Спешим оговориться. Мы отнюдь не отрицаем великого  исторического  значения русской духовной культуры и прежде всего русской церковности. Но мы не можем сле­довать за Карташевым, когда он либо выдает за особо русскую категорию общее достояние христианского  мира, либо, напротив того, отождествляет национальные особен­ности народной веры с «метафизическим подвигом» Во­стока, на самом деле ею непонятым или отвергнутым.

Тонкий наблюдатель-историк верно схватил и ярко передал все основные черты нашего национального  темпера­мента: эсхатологизм, как прирожденное свойство русской души, острием направленной к концу, к последней ката­строфе, ее апокалиптическое мироощущение, столь далекое от рационализированной Европы. И еще то, что автор мет­ко называет «обрядоверием», возвращающим нас, по его же замечанию, к «ветхозаветной, левитской чистоте». Подчеркнем здесь слово ветхозаветной, как весь­ма многозначительное. Этот тип уставного  благочестия, действительно исконно-русский, был — и это надо пом­нить — единственным допускавшимся для масс в сино­дальной России. В своей блестящей защите русского  ритуализма А. В. Карташев выставляет следующий тезис: «Русский человек не любит в одиночестве подходит к Богу. Это ему кажется ложным героизмом и гордостью»

__________________

1) Этой темы Карташев, правда, не касается прямо. О ней пишет прекрасно, в том же номере «Пути», Н. Зернов.  Им решительно отвергаются «два ложных воплощения мирового значения России» и указуется в лице Нила Сорского  подлинный завет русского  Православия. В то же время автор высказывает пожелание, к которому мы все­цело присоединяемся: о сравнительном изучении не только всех вет­вей Восточной Церкви, но и западного  христианства вообще. Давно пора. В этом смысле в эмиграции не сделано почти ничего. О «всестороннем анализе» думать еще рано, но первые вехи должны быть поставле­ны на этом пути, при условии беспристрастной — не бесстрастной — оценки и всесторонней информации.

46

 

 

(стр. 24). Возможно. Но неужели надо приветствовать такой аперсонализм, такое отсутствие подхода к Бо­гу и общения с Ним, личного  молитвенного  опыта? 1) Ведь, оно идет в разрез с духом Евангелия, которое прозревает и бесконечно ценит каждое человеческое сердце, и прежде всего с его заповедью интимно-тайной молитвы (Мф. VI, 6). Не приходится ли нам здесь откры­то констатировать тот факт, что официальная Церковь, находясь под Кесаревым давлением, препятствовала раз­витию индивидуальной духовности внутри Православия?

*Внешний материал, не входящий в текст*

-- ==== Sys2Proof/Tests/Slice0.lean ====
section
/-!
SUPPORT. Tests: ill-formed commands are refused, single commands on small states give what the rules of the spec give, and for every
statement that has hypotheses a state and operands that meet them.
-/
set_option maxRecDepth 100000
set_option linter.all false
set_option Elab.async false
namespace Sys2Proof
open Sys2Proof.Machine

/-! ### States and operands of the tests -/

def tAon : State := State.reset.setFld rCUE_STATUS fCUE_STATUS_SOURCE 0
def tRuns : State := { State.reset with power := { st := .active }, time := { crystal := true, ns := 2 ^ 40 } }
def tTrim (v : Nat) : State := tRuns.setFld rCUE_TRIM fCUE_TRIM_TRIM v
def tSlew (v : Nat) : State := tRuns.setFld rCUE_SLEW fCUE_SLEW_SLEW v
def tWaking : State := { tAon with power := { st := .waking, locked := [0] } }
def tAsleep : State := { State.reset with power := { st := .sleep } }
def tPps : State := { State.reset with power := { st := .active } }
def tPpsLost : State := { State.reset with time := { ppsLast := some 0, ns := 1500000000 } }
def tNow : State := { State.reset with power := { st := .active }, time := { now := 100, ns := 2 ^ 40 } }
def tLatePush (w2 : Word) : State := { tNow with time := { now := 5000 }, cueq := [(0x10, { w0 := 200, w2 := w2 })] }
def tE (op time : Nat) : CueEntry := { time := time, op := op, late := 0, fab := false, period := 0, arg := 0 }
def tFire (q : QueueId) (e : CueEntry) : State :=
  { State.reset with power := { st := .active }, time := { now := if e.time = 0 then 5000 else 100 }, cueq := [(q.num, { entries := [e] })] }
def tHalted : State := { tNow with cueq := [(0x10, { entries := [tE 0 50], halted := true })] }
def tMsg (ty : Nat) (spec : List Byte) : LinkMsg := { type := ty, dest := 0, src := 1, len := 0, spec := spec }
def tMaster (m : LinkMsg) : State := { tNow.setFld rCUE_STATUS fCUE_STATUS_MASTER 1 with links := [(2, { rx := [m] })] }
def tJobWords : List Nat := [0, 8, 0, 0, 0, 0, 0, 0, 0, 3 * 2 ^ 26, 0, 0, 0x1000, 0, 0, 0]
def tJobBytes : List Byte := tJobWords.flatMap (leBytes 4)
def tJob : FrondJob := { ofs := 0, d := tJobWords }
def tRtJob : FrondJob := { ofs := 0, d := [2 ^ 27, 8, 0, 0, 0, 0, 0, 0, 0, 3 * 2 ^ 26, 0, 0, 0x1000, 0, 0, 0], agent := some 1 }
def tFrond (x : FrondSt) : State :=
  { tNow with sb := [(0, { granted := [(0, [⟨0, true⟩]), (1, [⟨1, true⟩])] })] }.setFrond 0 x
def tJobMem : State := tNow.setBytes (corePlace 0 0x300000) tJobBytes
def tTile : ChainTile := ⟨64, [], false, false, false⟩
def tChain : State := ({ tNow with chain := [(0, [tTile])] }.setFld (rCHAIN_CFG 0) fCHAIN_CFG_EN 1).setFld (rCHAIN_CFG 1) fCHAIN_CFG_EN 1
def tChainJob : FrondJob := { ofs := 0, d := [0, 8, 0, 0, 0, 0, 0, 2 * 2 ^ 8, 0, 3 * 2 ^ 26, 0, 0, 0x1000, 0, 0, 0] }
def tChainWait : State := (tFrond { cur := some tChainJob }).setFld (rCHAIN_CFG 0) fCHAIN_CFG_EN 1
def tBlk : List Byte := List.replicate 576 0
def tBlock (j : FrondJob) : State := (tFrond { cur := some j }).setFld (rLS_PWR_STAT 0) ⟨0, 0⟩ 1
def tTagJob : FrondJob := { ofs := 0, d := [1, 8, 0, 0, 0, 0, 0, 0, 0, 3 * 2 ^ 26, 0, 0, 0x1000, 0, 0, 0] }
def tFullJob : FrondJob := { tJob with plane := [tBlk] }
def tVpp (n : Nat) : State := (tNow.setFld (rVPP_CTL 0) fVPP_CTL_HALTED 0).setReg (rVPP_CTX_STAT 0) (BitVec.ofNat 32 n)
def tVppInt : State := { ((tVpp 2).setReg (rVPP_INT_PEND 0) 32).setReg (rVPP_INT_EN 0) 32 with vpp := [(0, { ctxs := [(0, { r := [(0x38, 0x40000)] })] })] }
def tLateRt : State :=
  { (((tVpp 2).setFld (rVPP_CTX_CTL 0) fVPP_CTX_CTL_RTMASK 1).setFld (rVPP_CTX_CTL 0) fVPP_CTX_CTL_DLEN 1).setReg (rVPP_CTX_DL 0 0) 50 with
    sb := [(0, { waits := [⟨.vpp 0, [], [], 0, 0, false, false⟩] })] }
def tAcc : RemoteAccess := { id := 7, slot := 0, ctx := 0, op := .load, dpa := 0x8000000000, len := 4 }
def tRem (r : RemoteAccess) : State := { tNow with remotes := [r] }
def tDmaD : List Nat := [0x80000000, 0, 0x50000000, 64, 0x50000000, 0, 0, 0, 0, 0, 0, 0, 0, 0, 0, 0]
def tDmaRun : State := tNow.setChan 9 5 { st := .run, desc := tDmaD }
def tDmaMoving : State := tNow.setChan 9 5 { st := .run, started := true, desc := tDmaD }
def tCq : State := tNow.setChan 9 5 { st := .run, status := some 0, stage := 1, desc := tDmaD }
def tCqAfter : State := (tCq.dpaWrite false 0 (tCq.cqRecord 5 0 4)).getD tCq
def tWalk (v : Nat) : State := (tNow.setChan 9 5 { st := .run, walk := some ⟨2, 0, true, true, 0⟩ }).setByte 0 (BitVec.ofNat 8 v)
def tRetire (u : Nat) : State := (tNow.setChan 9 5 { unacked := u }).setNum 0 8 (5 * 2 ^ 21 + 1)
def tWalkRead (v : Nat) : State := ((tWalk v).count rHUB_TVA_MISS_CNT).modChan 9 5 (fun y => { y with walk := none })
def tWalked (v : Nat) : State := ((tWalkRead v).dpaRead false 0 8).2
def tCoreDecl : CoreDecl := ⟨2, 0, 0, (0, 0), (0, 0), 0, 1, 0, 0, 0, 0, 0, none⟩
def tDecl : ScriptDecl :=
  { version := 1, coreMask := 4, fixedPath := false, realtime := false, fabric := false, sleepResume := false, rsvOk := true,
    ss := [], pools := [], buffers := 0, hqueues := [], barriers := [], chains := 0, windows := [], hubCh := 0, hubCue := 0,
    hubSlotsRt := 0, hubTags := 0, period := 0, cores := [tCoreDecl], deadlines := [], jobs := [], dmaDescs := [], tensors := [], layers := [],
    sheet := [], streams := [], entries := [], code := [] }
def tScripted (x : Script) : State := tNow.setScript 5 x
def tHaltedScript : State := { tScripted { decl := tDecl } with vpp := [(2, { trapHalt := true, ctxs := [(0, { r := [(0x38, 9 * 2 ^ 24)] })] })] }
def tFencedScript : State := { tScripted { decl := tDecl, pools := [3] } with host := { tNow.host with fenced := [0x3103] } }
def tCalls : State := { tNow with prompt := tNow.prompt.setReg 1 (4 * 2 ^ 32 + 64) }
def tPort : State := ((tNow.setFld (rINT_PORT_CFG 2) fINT_PORT_CFG_EN 1).setPort 2 { cfg := 0xFFFFFFFF }).setFld (rINT_STR_CFG 8) fINT_STR_CFG_EN 1
def tPortDt : Fin 64 := ⟨tPort.fld (rINT_STR_CFG 8) fINT_STR_CFG_DT, by decide +kernel⟩
def tOpen : OpenFrame := { fidx := 0, fnum := 0, time := 0, ns := 0, cfg := 0, geom := 0 }
def tSaFrame (v : Bool) : SaFrame :=
  { fidx := 3, height := 4, width := 4, cfg := BitVec.ofNat 32 (2 ^ fSA_STR_CFG_DROP_PAST.lo), halo := 0, base := 0, geom := 0, dl := 9, zval := 0, xr := [], isp := [], raw := true,
    first := 0, void := v }
def tBufRow : BufRow := { stream := 8, fidx := 3, row := 200, samples := [1, 2, 3, 4], key := 0, bytes := 8 }
def tRow (v : Bool) : State :=
  { tNow with sa := { streams := [(8, { frames := [tSaFrame v] })] }, ports := [(2, { buf := [tBufRow] })] }
def tSaSlot (st : Nat) : SaSlot := { st := st, fidx := 3, stripe := 0, lo := 0, hi := 8, xr := [], got := 99 }
def tSlot (st : Nat) : State :=
  { tNow with sa := { streams := [(8, { frames := [tSaFrame false] })], slots := [(slotKey 8 2 1, tSaSlot st)] } }
def tFbWord : Word := BitVec.ofNat 32 (8 * 2 ^ fSTRIPE_FB_STREAM.lo)
def tDoneW : Word := BitVec.ofNat 32 (8 * 2 ^ fSTRIPE_DONE_STREAM.lo + 2 ^ fSTRIPE_DONE_SLOT.lo)
def tDoneS : State := { tSlot 3 with sa := { (tSlot 3).sa with streams := [(8, { frames := [{ tSaFrame false with height := 999 }] })] } }
def tDoneT : State := (tDoneS.stripeJudge 8 (tSaSlot 3) 0).setReg (rSA_STR_LAT_MAX 8) (BitVec.ofNat 32 (max ((tDoneS.stripeJudge 8 (tSaSlot 3) 0).reg (rSA_STR_LAT_MAX 8)).toNat (min (tDoneS.time.now - 0) (2 ^ 32 - 1))))
def tDoneF : SaFrame := (tDoneT.saFrame 8 3).getD (tSaFrame false)
def tPast (j : Nat) : State :=
  { tSlot 2 with sa := { (tSlot 2).sa with slots := [(slotKey 8 2 1, { tSaSlot 2 with stripe := j })] } }
def tWindow (m : LinkMsg) : State :=
  (((({ tNow with links := [(2, { rx := [m] })] }.setFld (rEPL_WIN_CTL 0) fEPL_WIN_CTL_VALID 1).setFld (rEPL_WIN_CTL 0) fEPL_WIN_CTL_WR 1).setFld
    (rEPL_WIN_CTL 0) fEPL_WIN_CTL_KIND (b2n m.kind)).setFld (rEPL_WIN_SRC 0) fEPL_WIN_SRC_SRC 2).setFld (rEPL_WIN_LIMIT 0) fEPL_WIN_LIMIT_LIMIT 0xFFFFF
def tWr (k : Bool) (a : Nat) : LinkMsg := { tMsg 1 [4, 0] with kind := k, addr := a, data := List.replicate 32 7 }
def tRd (a : Nat) : LinkMsg := { tMsg 2 [4, 0] with kind := true, addr := a }
def tWrote : State := ((tWindow (tWr true 64)).dpaWrite false 64 [7, 7, 7, 7]).getD tNow
def tReqs (m : LinkMsg) : State := { tNow with links := [(2, { rx := [m], reqs := [⟨0, 1, 1, 5, 4, 0⟩] })] }
def tReqTaken (m : LinkMsg) : State := (((tReqs m).freeRx 2 m).takeReq m).elim tNow (·.2)
def tNb4 : State :=
  { (tNow.setChan 9 5 { st := .run, started := true, desc := [0x000A0000] }).setFld rEPL_FAB_CFG fEPL_FAB_CFG_MOD_ID 0 with
    links := [(2, { rx := [{ tMsg 0x10 [5] with src := 0 }] })] }
def tNb4Data : State :=
  { tNow.setChan 9 5 { st := .run, started := true, desc := [0x000A0000], nb4Open := true } with links := [(2, { rx := [tMsg 0x11 [5, 0]] })] }
def tNb4Ctl : State :=
  { tNow.setChan 9 5 { st := .run, started := true, desc := [0x00090000] } with links := [(2, { rx := [tMsg 0x12 [5, 0]] })] }
def tChild (m : LinkMsg) : State :=
  { tNow with links := [(2, { rx := [m] })], time := { tNow.time with sync := { tNow.time.sync with parent := some 2 } } }
def tReq : LichenReq := { code := 0x0A10, ongoing := false, hw := false, seconds := 0, p0 := 0, p1 := 0, p2 := 0, p3 := 0 }
def tLogFull : State :=
  ([65504, 98256, 114632, 122820, 126914, 128961, 129985, 130497, 130753, 130881, 130945, 130977, 130993, 131001, 131005, 131007].foldl (fun s m => s.setByte (lichenPlace m) 0) tNow).setBytes (lichenPlace 131071) [0xFF, 0x0A, 0, 0x5A]
def tHost : State :=
  { (tNow.setFld rUSB_STAT fUSB_STAT_CONFIGURED 1).setFld rUSB_STAT fUSB_STAT_SPEED 3 with sec := { tNow.sec with blown := [0, 1, 2] } }
def tHdr (op : Nat) : CmdHeader :=
  let h : CmdHeader := { strict := false, fence := false, rsv := 0, tag := 7, length := 16, got := 16, lenOk := true, rsvOk := true,
                         timeout := 0, hcrc := 0 }
  { h with hcrc := (crc32 (headerBytes h op)).toNat }
def tOut : Outstanding := { opcode := 0x0FF, tag := 9, fence := false, deadline := 5 }
def tAbort : State := { tHost with host := { tHost.host with outstanding := [tOut] } }
def tSet (x : WingsSet) : State := { tHost with wings := [(3, x)] }
def tMapped : State :=
  { (tHost.mapPages 1 0 true [5]) with host := { tHost.host with regions := [⟨1, 0, [5], true⟩] } }
def tSlotted (x : Script) : State := tHost.setScript 5 x
def tEmpty : ScriptDecl := { tDecl with coreMask := 0, cores := [] }
def tCam : State :=
  { ((((((tHost.setReg (rINT_STR_PERIOD 8) 33000000).setFld (rI2C_ALLOW_LO 2 0) fI2C_ALLOW_LO_VALID 1).setFld (rI2C_ALLOW_LO 2 0) fI2C_ALLOW_LO_W 1).setFld
    (rI2C_ALLOW_LO 2 0) fI2C_ALLOW_LO_DEV 16).setFld (rI2C_ALLOW_LO 2 0) fI2C_ALLOW_LO_REG_LO 0).setFld (rI2C_ALLOW_HI 2 0) fI2C_ALLOW_HI_REG_HI 255) with
    streams := [(8, { lastFs := some 50 })] }
def tItem : Word × Word := (7, setF (setF 0 fWL_ITEM_HI_DEV 16) fWL_ITEM_HI_REG 5)
def tLate : Nat := tCam.fld (rINT_STR_CFG 8) fINT_STR_CFG_EXP_LAT + 1
def tIspW : List Half := List.replicate 256 0
def tIspAt : State := tCam.accepted (tHdr 0x401) 0x401 1000000 [oStream 8]
def tIspStaged : State :=
  match (tIspAt.setWset 0 { st := .opened }).stageAll 0 (ispMembers 8 tIspW) with
  | .ok v _ => v
  | _ => tHost
def tToken : List Byte := List.replicate 12 0 ++ ([16, 0, 0, 0] ++ (List.replicate 16880 0 ++ [3, 2, 0, 0, 1, 0, 0, 0, 0, 0, 0, 0, 0, 0, 0, 0]))
def tFab (v : Bool) : State :=
  (tFire .hub { tE 5 50 with fab := true }).setFld rCUE_STATUS fCUE_STATUS_ALIGN_OK (b2n v)
def tFabNop : State := (tFire .hub { tE 0 50 with fab := true }).setFld rCUE_STATUS fCUE_STATUS_ALIGN_OK 1
def tDupHdr (op : Nat) : CmdHeader :=
  let h := { tHdr op with tag := 9 }
  { h with hcrc := (crc32 (headerBytes h op)).toNat }
def tHeld : State := { tHost with host := { tHost.host with held := [(9, .ping (tDupHdr 0))] } }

Рядом с этим возникает другой вопрос, от которого  нельзя просто отмахнуться: что делала православная царская Россия для посвящения народных масс в ту ли­тургическую, тайноводственную жизнь, которая одна была им доступна? 2). И далее: так называемое «оцерковление», не было ли оно явлением более бытовым, нежели истинно религиозным? Оба вопроса стягиваются в один узел, который необходимо распутать. Что вообще знал и понимал простолюдин в церковной мистерии, помимо того, что смутно угадывала его интуиция? Чрезвычайно мало, увы. За редкими исключениями, миряне — и при том всех слоев населения — не ведали даже, где центр божественной литургии, и почему, например, нельзя ей предпочитать все­нощное бдение, как оно само по себе ни прекрасно. Если все верные стояли на коленях во время пения «Отче Наш», а порой и Херувимской, то сколько человек, и в городских, и в сельских храмах, склонялись ниц в момент пресуществления Святых Даров? Само таинство

____________________

1) Заметим, что даже «в гостях у Бога» русский иконостас, огромный и тяжелый, стал настоящей преградой между небом, алтарем и землею, тем самым как бы не допуская их соучастия в совершенном священнодействии. И в эту глухую стену иерей говорит «простите, братья» перед Причащением! Странное понимание соборности, толкуемой обычно, как единство  клира и народа -   Тела Христова.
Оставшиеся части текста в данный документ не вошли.